Me admiro a mí misma. Admiro la capacidad que tenemos todas las personas de
ponernos al servicio, de pensar en los demás.
Veo todos los días gestos de cercanía y de unión, en lo pequeño. Lástima
que no salgan en las noticias, porque merecerían ser contados, con grandes
titulares, con fotos. Pero lo que tiene audiencia es lo macabro y los
asesinatos, por eso nos los narran todos los días.
Esa capacidad de unión alegre y de armonía compasiva la hemos heredado de
nuestro Padre/Madre. Hemos heredado su corazón y eso se nota allá donde vamos.
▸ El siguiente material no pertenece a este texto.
-- ==== Sys2Proof/Machine/Chain.lean ====
section
/-! DEFINITION. Chain programs on wide values (05_fused_chains.md): chain words and slots, operands, operations,
reductions, and the run of a program over a region (R119 to R135). -/
namespace Sys2Proof.Machine

/-! ### Chain words (R318) -/

/-- Table 12.10: a chain word. -/
structure ChainInstr where
  op : Nat := 0
  mod : Nat := 0
  rd : Nat := 0
  a : Nat := 0
  b : Nat := 0
  c : Nat := 0
deriving DecidableEq, Repr

/-- The fields of a chain word. -/
def chainDecode (x : Nat) : ChainInstr :=
  { op := bits x 63 56, mod := bits x 51 46, rd := bits x 45 40, a := bits x 39 32, b := bits x 31 24, c := bits x 23 16 }

def wAdd : Nat := 0xC0
def wSub : Nat := 0xC1
def wMul : Nat := 0xC2
def wFma : Nat := 0xC3
def wMin : Nat := 0xC4
def wMaxnum : Nat := 0xC7
def wAbs : Nat := 0xC8
def wNeg : Nat := 0xC9
def wSel : Nat := 0xCA
def wExp2 : Nat := 0xCB
def wLog2 : Nat := 0xCC
def wRcp : Nat := 0xCD
def wSqrt : Nat := 0xCE
def wRsqrt : Nat := 0xCF
def wDiv : Nat := 0xD0
def wRedRow : Nat := 0xD1
def wRedCol : Nat := 0xD2
def wTap : Nat := 0xD3
def wHold : Nat := 0xD4

/-- Number of operands of an operation (Table 5.4). -/
def chainArity (op : Nat) : Nat :=
  if op = wFma ∨ op = wSel then 3
  else if op ≤ wMaxnum ∨ op = wDiv then 2
  else if op = wHold then 0 else 1

/-- Table 12.12: the selectors. -/
def selOk (x : Nat) : Bool :=
  decide (x < 6) || (decide (8 ≤ x) && decide (x ≤ 0xD)) || (decide (0x40 ≤ x) && decide (x ≤ 0xDF))

/-- Whether a word is a chain instruction (R122, R318). -/
def chainWordOk (x : Nat) : Bool :=
  let i := chainDecode x
  let n := chainArity i.op
  decide (wAdd ≤ i.op) && decide (i.op ≤ wHold) && decide (bits x 55 52 = 4) && decide (bits x 15 0 = 0)
    && (if i.op = wSel then decide (i.mod ≤ 4) else if i.op = wRedRow then decide (i.mod ≤ 3)
        else if i.op = wRedCol then decide (i.mod ≤ 3) && decide (i.mod ≠ 1) else decide (i.mod = 0))
    && (if i.op = wTap then decide (i.rd < 32) else if i.op = wHold then decide (i.rd = 0) else decide (i.rd < 4))
    && (if n ≥ 1 then selOk i.a else decide (i.a = 0)) && (if n ≥ 2 then selOk i.b else decide (i.b = 0))
    && (if n ≥ 3 then selOk i.c else decide (i.c = 0))

/-- The operand selectors that an instruction uses. -/
def ChainInstr.sels (i : ChainInstr) : List Nat := [i.a, i.b, i.c].take (chainArity i.op)

/-- The instructions before W.HOLD, those after it, and whether there is one (R125). -/
def chainStages (p : List Nat) : List ChainInstr × List ChainInstr × Bool :=
  let is := p.map chainDecode
  let pre := is.takeWhile fun i => i.op ≠ wHold
  (pre, is.drop (pre.length + 1), decide (pre.length < is.length))

/-- The kind of a row (W.RED.ROW) or column statistic: the op of its first W.RED. -/
def statKind (is : List ChainInstr) (op k : Nat) : Option Nat :=
  (is.find? fun i => decide (i.op = op) && decide (i.rd = k)).map (·.mod)

/-- R122: whether CHAIN.LD accepts a program. -/
def chainOk (p : List Nat) : Bool :=
  let (pre, post, _) := chainStages p
  let all := pre ++ post
  p.all chainWordOk && !(post.any fun i => i.op = wHold)
    && !(pre.any fun i => i.sels.any fun x => decide (8 ≤ x) && decide (x ≤ 0xB))
    && all.all fun i => (i.op ≠ wRedRow && i.op ≠ wRedCol) || decide (statKind all i.op i.rd = some i.mod)

/-- CHAIN.LD (R122, R319): n words of own memory into slot k, after their checks. -/
def execChainLd (c : Nat) (w : ChainLdWord) (s : State) : Out :=
  let a := (s.core c).adr w.ra.toNat
  let n := w.n.toNat
  s.issueUnless c 1 (s.blocked c a (8 * n)) (decide (w.rsv = 0) && !w.ext && decide (w.rd.toNat < 4)) fun s _ =>
    let code := firstCode [failIf (decide (n = 0) || decide (n > 64)) cIllegal, failIf (decide (a % 64 ≠ 0)) cMisaligned,
      failIf (!s.own c a (8 * n)) cNotLocal]
    if code ≠ 0 then (s, code) else
    let (s, bs, d) := s.read (a % 2 ^ 52) (8 * n)
    let p := (List.range n).map (wordAt bs)
    if d ≠ 0 then (s, d)
    else if !chainOk p then (s, cIllegal)
    else
      let k := s.core c
      (s.setCore c { k with slots := k.slots.set w.rd.toNat p }, 0)

/-! ### Operations (R128 to R130) -/

/-- A result outside the range of a wide value (R128, R130), tested after its truncation (log entry 141). -/
def Wide.clamp (w : Wide) : Wide :=
  if w.cls ≠ .fin then w
  else if w.ex ≥ 2048 then { cls := .inf, neg := w.isNeg, ovr := true }
  else if w.ex < -2048 then { cls := .zero, neg := w.isNeg, unr := true }
  else w

/-- The OR of the operands' range marks joined to a result (R128, R130). -/
def Wide.inherit (w : Wide) (ops : List Wide) : Wide :=
  { w with ovr := w.ovr || ops.any (·.ovr), unr := w.unr || ops.any (·.unr) }

/-- An exact sum as a chain result: an exact zero has the sign sigma (R129). -/
def GroupSum.chain (g : GroupSum) (sigma : Bool) : Wide :=
  if g.nan then { cls := .nan }
  else if g.pinf then { cls := .inf }
  else if g.ninf then { cls := .inf, neg := true }
  else if g.sum.m = 0 then { neg := sigma }
  else (Wide.ofDy g.sum).clamp

/-- A zero as a function of Table 5.5 sees it: an underflowed result keeps its own sign, any other has sigma (R129). -/
def Wide.funZero (w : Wide) (sigma : Bool) : Wide :=
  if w.cls = .zero ∧ w.unr = false then { w with neg := sigma } else w

/-- A function of Table 5.5: result and flags. -/
def chainFun (op : Nat) (a : Wide) (sigma : Bool) : Wide × Nat :=
  let nan : Wide := { cls := .nan }
  let inf (n : Bool) : Wide := { cls := .inf, neg := n }
  let m := a.mag
  match a.cls with
  | .nan => (nan, 0)
  | .zero =>
    if op = wExp2 then (Wide.ofDy ⟨1, 0⟩, 0)
    else if op = wLog2 then (inf true, flDivzero)
    else if op = wSqrt then ({ neg := a.neg }, 0)
    else (inf a.neg, flDivzero)
  | .inf =>
    if op = wRcp then ({ neg := a.neg }, 0)
    else if op = wExp2 then (if a.neg then { neg := sigma } else inf false, 0)
    else if a.neg then (nan, flInvalid)
    else if op = wRsqrt then ({ neg := sigma }, 0) else (inf false, 0)
  | .fin =>
    let neg := a.isNeg
    if op = wExp2 then (round24 false (exp2Mag a.dy), 0)
    else if op = wRcp then (round24 neg (magDiv 1 0 m.n m.k), 0)
    else if neg then (nan, flInvalid)
    else if op = wLog2 then (let (n, x) := log2Mag m.n m.k; if x.n = 0 ∧ !x.sticky then { neg := sigma } else round24 n x, 0)
    else if op = wSqrt then (round24 false (magSqrt m.n m.k), 0)
    else (round24 false (magRsqrt m.n m.k), 0)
Todos los seres humanos nos parecemos en lo esencial, tenemos los mismos
rasgos divinos. Todos. Habrá quien esté pensando en excepciones, sin duda las
hay, están provocadas por enfermedades y malos hábitos adquiridos.
La semilla ya está plantada en todos nosotros, ya nos nacen brotes y
nuestras raíces van por el aire, se extienden a lo hondo y a lo alto en busca
de alimento. Y se entrelazan con las de nuestros hermanos. Siempre nuestro
alimento es el cariño, y de esa sustancia nutritiva estamos llenos. Es nuestro
gen divino.
El Amor se derrama de un modo infinito, excesivo, sin medidas y vemos
brotar a nuestro paso las flores de la confianza, la paciencia, la ternura, el
encuentro emocionado, el perdón, la entrega.
En mí, como en todos, está la huella de aquel que me crea y me ama. Cuando
digo que me admiro a mí estoy resaltando esa cálida presencia que me mantiene
en la vida y da color de amistad a todo cuanto toco.